My problem here is that I want to predict failures in advance with respect to their occurrence. I have sensors mounted on my machine and with a certain frequency, they send data to my database. Sometimes the machine fails and I want to find some anomaly patterns in the data before the actual failure. The idea is that if I notice in data some weird behavior I can stop the machine and do some maintenance to avoid its failure.
The only thing I have as a label for a timestamp is when the system is down because of the failure. So for each timestamp, I only know if my machine either is working or not because of the failure. I don't know if before the failure I have a sequence of timestamps in which sensors are normal or not.
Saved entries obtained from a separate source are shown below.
theorem readyToDrain_closeSubscriptions {st : StreamNo} {s : State} (h : Sound s) :
    ReadyToDrain st s (closeSubscriptions st (closeUnbind st s)) := by
  obtain ⟨others, page, freeList, context, raises⟩ := unbinds_closeUnbind (st := st) h
  have record := closeUnbind_stream (st := st) h
  have subscribers := closeUnbind_subscribers st st s
  generalize closeUnbind st s = u at *
  obtain ⟨others', page', freeList', context'⟩ := closeSubscriptions_pool st u
  have grows := noticesGrow_closeSubscriptions st u
  refine ⟨?_, ⟨fun n other => (others' n other).trans (others n other), fun a => (page' a).trans (page a),
    freeList'.trans freeList, fun q tg => (context' q tg).trans (context q tg), fun fills o owner => ?_⟩,
    fun e mem => ?_, fun j subscribed => closeSubscriptions_raises (subscribers ▸ subscribed)⟩
  · rw [closeSubscriptions_stream, record]
  · obtain ⟨flag, member⟩ := raises fills o owner
    exact ⟨grows.flags o 2 flag, grows.skipSet o st member⟩
  · refine ((page' _).trans (page _)).trans (if_neg fun fills => ?_)
    have filling := (((h.streamPages st).2.2.2 _).1 fills).1
    rw [((h.streamPages st).2.1 e mem).1] at filling
    cases filling

theorem ReadyToDrain.unheldPages {st : StreamNo} {s t : State} (h : ReadyToDrain st s t) :
    unheldPages t st = Machine.unheldPages s st := by
  rw [unheldPages_eq, unheldPages_eq, h.stream]
  exact congrArg _ (List.filter_congr fun e mem => by rw [h.listed e mem])

/-- What CLOSE_STREAM leaves of the stream's record (R33 to R35). -/
theorem closeStream_record {st : StreamNo} {p : Port} {s u t : State} (h : ReadyToDrain st s u) (drains : Drains st u t)
    (owner : (s.stream st).owner = some p) : t.stream st =
      { s.stream st with
        state := if (s.stream st).ready.all fun e => decide ((s.page e.page).holdCount = 0) then .closed
          else .draining
        owner := if (s.stream st).ready.all fun e => decide ((s.page e.page).holdCount = 0) then none
          else some p
        binding := none, timer := .stopped, filling := none, subscribers := 0
        ready := (s.stream st).ready.filter fun e => decide ((s.page e.page).holdCount ≠ 0)
        aborted := if (s.stream st).filling.isSome then (s.stream st).aborted + 1 else (s.stream st).aborted
        reclaimed := (s.stream st).reclaimed + BitVec.ofNat 32 ((s.stream st).ready.countP fun e =>
          decide ((s.page e.page).holdCount = 0) && !(s.page e.page).viewed) } := by
  have listed := h.listed
  have all : ((s.stream st).ready.all fun e => decide ((u.page e.page).holdCount = 0)) =
      (s.stream st).ready.all fun e => decide ((s.page e.page).holdCount = 0) := by
    rw [Bool.eq_iff_iff, List.all_eq_true, List.all_eq_true]
    exact forall₂_congr fun e mem => by rw [listed e mem]
  have kept : ((s.stream st).ready.filter fun e => decide ((u.page e.page).holdCount ≠ 0)) =
      (s.stream st).ready.filter fun e => decide ((s.page e.page).holdCount ≠ 0) :=
    List.filter_congr fun e mem => by rw [listed e mem]
  have count : ((s.stream st).ready.countP fun e =>
        decide ((u.page e.page).holdCount = 0) && !(u.page e.page).viewed) =
      (s.stream st).ready.countP fun e => decide ((s.page e.page).holdCount = 0) && !(s.page e.page).viewed :=
    List.countP_congr fun e mem => by rw [listed e mem]
  have aborted : (if (s.stream st).filling = none then (s.stream st).aborted else (s.stream st).aborted + 1) =
      if (s.stream st).filling.isSome then (s.stream st).aborted + 1 else (s.stream st).aborted := by
    cases (s.stream st).filling <;> rfl
  rw [drains.stream, h.stream]
  dsimp only
  rw [all, kept, count, aborted, owner]
  rfl

/-- Settles O20: the unbinding, the end of the subscriptions and the drain, one after the other. -/
theorem closeStreamUnbindsAndFrees : Obligations.CloseStreamUnbindsAndFrees := by
  intro p stream s st coherent named out hold isOpen owner unlocked
  have sound : Sound s := coherent.poolSound
  have passed := ownerTests_of_passed (lockTested := true) hold isOpen owner fun _ => unlocked
  have run := exec_closeStream_of_passed out named passed
  have upkeep := (Effect.closeStream named passed).upkeep (s := s) (fun no => no.elim nofun nofun)
  have egress := closeStream_egress st s
  have before := readyToDrain_closeSubscriptions (st := st) sound
  have soundBefore := (sound.closeUnbind isOpen).closeSubscriptions st
  have drains := drains_closeDrain (st := st) soundBefore (by rw [before.stream])
  generalize closeSubscriptions st (closeUnbind st s) = u at *
  generalize closeDrain st u = t at *
  have ownerBefore : (u.stream st).owner = some p := by
    rw [before.stream]
    exact owner
  have freed := drains.freeList
  have page := drains.page
  rw [before.unheldPages] at freed page
  refine ⟨_, run, State.setLink_link_self .., closeStream_record (t := t) before drains owner,
    fun n other => (drains.others n other).trans (before.unbinds.others n other), fun g => ?_, ?_, egress,
    fun q tg => (drains.context q tg).trans (before.unbinds.context q tg),
    fun j subscribed => drains.grows.flags j 7 (before.lost j subscribed), fun fills => ?_,
    fun closed => drains.drained closed p ownerBefore, Table.ext fun q => upkeep.within.pin q nofun,
    Table.ext fun e => upkeep.within.pattern e nofun, upkeep.within.frameStore id, upkeep.within.timeBase id⟩
  · refine (page g).trans ?_
    rw [before.unbinds.page]
    have all := sound.unheld_iff (st := st) (g := g)
    by_cases unheld : (s.page g).stream = some st ∧ (s.page g).holdCount = 0
    · rw [if_pos unheld]
      obtain mem | fills := all.2 unheld
      · rw [if_pos mem]
      · rw [if_pos fills, ite_self]
    · rw [if_neg unheld, if_neg fun mem => unheld (all.1 (.inl mem)), if_neg fun fills => unheld (all.1 (.inr fills))]
  · refine freed.trans ?_
    rw [before.unbinds.freeList, unheldPages_eq]
  · obtain ⟨flag, member⟩ := before.unbinds.raises fills p owner
    exact ⟨drains.grows.flags p 2 flag, drains.grows.skipSet p st member⟩

end Sys2Proof.Machine

/-! What RESET_PORT leaves (R68, R131, R145, R170). -/

namespace Sys2Proof.Machine

/-- A free page stays free, and no sequence number moves. -/
structure FreeAndSequencesKept (s t : State) : Prop where
  free : ∀ g, (s.page g).state = .free → (t.page g).state = .free
  sequence : ∀ st, (t.stream st).nextSequence = (s.stream st).nextSequence ∧
    (t.stream st).lastSequence = (s.stream st).lastSequence

namespace FreeAndSequencesKept

variable {s t u : State}

theorem refl (s : State) : FreeAndSequencesKept s s := ⟨fun _ => id, fun _ => ⟨rfl, rfl⟩⟩

theorem trans (h : FreeAndSequencesKept s t) (k : FreeAndSequencesKept t u) : FreeAndSequencesKept s u :=
  ⟨fun g => k.free g ∘ h.free g, fun st =>
    ⟨(k.sequence st).1.trans (h.sequence st).1, (k.sequence st).2.trans (h.sequence st).2⟩⟩

theorem of_same (pages : t.pages = s.pages) (streams : t.streams = s.streams) : FreeAndSequencesKept s t :=
  ⟨fun g => by simp [State.page, pages], fun st => by simp [State.stream, streams]⟩

theorem of_cleared (cleared : OnlyCleared s t) (settings : SettingsKept s t) : FreeAndSequencesKept s t := by
  refine ⟨fun g free => ?_, fun st => ?_⟩
  · obtain same | cleared := cleared.page g
    · rwa [same]
    · rw [cleared]
      rfl
  · rw [settings.stream st]
    exact ⟨rfl, rfl⟩

theorem evaluateRelease (st : StreamNo) (s : State) : FreeAndSequencesKept s (evaluateRelease st s) :=
  .of_cleared (.evaluateRelease ..) (.evaluateRelease ..)

theorem releaseHold (h : Holder) (g : PageNo) (s : State) : FreeAndSequencesKept s (releaseHold h g s) := by
  unfold Machine.releaseHold
  split
  · have unheld : FreeAndSequencesKept s (s.modPage g fun r => r.unhold h) := by
      refine ⟨fun a free => ?_, fun st => ⟨rfl, rfl⟩⟩
      rw [State.modPage_eq, State.setPage_page]
      split
      · next own =>
        subst own
        exact free
      · exact free
    refine unheld.trans ?_
    unfold evaluateReleaseOf
    split
    · exact .evaluateRelease ..
    · exact .refl _
  · exact .refl s

theorem dropHeld (p : Port) (s : State) : FreeAndSequencesKept s (dropHeld p s) := by
  unfold Machine.dropHeld
  split
  · exact .refl s
  · exact .trans (t := s.modEgress p fun e => { e with held := none }) (.of_same rfl rfl) (.releaseHold ..)

theorem dropPin (p : Port) (s : State) : FreeAndSequencesKept s (dropPin p s) := by
  unfold Machine.dropPin
  split
  · exact .refl s
  · exact .trans (t := s.setPin p none) (.of_same rfl rfl) (.releaseHold ..)

theorem leaveSubscription (p : Port) (s : State) : FreeAndSequencesKept s (leaveSubscription p s) := by
  unfold Machine.leaveSubscription
  split
  · next st _ =>
    refine .trans (t := s.modStream st fun r => { r with subscribers := dropMember r.subscribers p }) ?_
      (.evaluateRelease ..)
    refine ⟨fun _ => id, fun n => ?_⟩
    rw [State.modStream_eq]
    by_cases own : st = n
    · subst own
      rw [State.setStream_stream_self]
      exact ⟨rfl, rfl⟩
    · rw [State.setStream_stream_ne _ _ own]
      exact ⟨rfl, rfl⟩
  · exact .refl s

theorem abortFrame (g : PageNo) (s : State) : FreeAndSequencesKept s (abortFrame g s) := by
  refine ⟨fun a free => ?_, fun n => ?_⟩
  · rw [abortFrame_page]
    split
    · rfl
    · exact free
  · by_cases own : (s.page g).stream = some n
    · by_cases filling : (s.page g).state = .filling
      · rw [abortFrame_of_filling filling own, frameAborted_stream_self]
        exact ⟨rfl, rfl⟩
      · rw [abortFrame_of_not_filling filling]
        exact ⟨rfl, rfl⟩
    · rw [abortFrame_stream_of_ne g s own]
      exact ⟨rfl, rfl⟩

theorem abortContexts (p : Port) (tags : List Tag) (s : State) :
    FreeAndSequencesKept s (abortContexts p tags s) := by
  induction tags generalizing s with
  | nil => exact .refl s
  | cons tg rest ih =>
    refine .trans ?_ (ih (abortContext p tg s))
    unfold abortContext
    split
    · exact .abortFrame ..
    · exact .refl s

theorem resetEgress (p : Port) (s : State) : FreeAndSequencesKept s (resetEgress p s) := by
  cases lock : (s.egress p).lock with
  | true =>
    rw [resetEgress_of_locked lock]
    exact .refl s
  | false =>
    rw [resetEgress_of_unlocked lock]
    have before : FreeAndSequencesKept s (beforeReset p s) := by
      unfold beforeReset
      refine .trans ?_ (.dropHeld ..)
      split
      · obtain ⟨pages, -, streams⟩ := raiseFollowersLost_pool p s
        exact .of_same pages streams
      · exact .refl s
    exact before.trans ((leaveSubscription ..).trans (.of_same rfl rfl))

end FreeAndSequencesKept

/-! ### The capture unit (R68) -/

theorem resetCapture_eq (p : Port) (s : State) :
    resetCapture p s = (abortContexts p allTags s).setCapture p
      { s.capture p with
        contexts := Table.map Context.afterPortReset (s.capture p).contexts
        formatErrors := 0, payloadErrors := 0, strays := 0, rejects := 0, laneDowns := 0 } := by
  rw [← (PoolOnly.abortContexts p allTags s).capture p]
  rfl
What type of algorithm would you use in this case? I know the problem is not pretty standard. Below I leave my current idea.
Currently, I am thinking about using different LSTMs Autoencoders. I would like to represent in a compressed feature vector the representation of my "normal" input, and with the reconstruction error of the autoencoder, I can understand whether the input fed behaves normally or not. The problem is that I am not sure if my input is normal or not, so here one doubt is that using subsequences that happened very far from the failure could simulate my normal behavior. Then another doubt is that I would use different autoencoders because I want to model different time periods of the sequence (minutes, hours, days), and then ensemble these different time-window encoders. What do you think? Could this be feasible?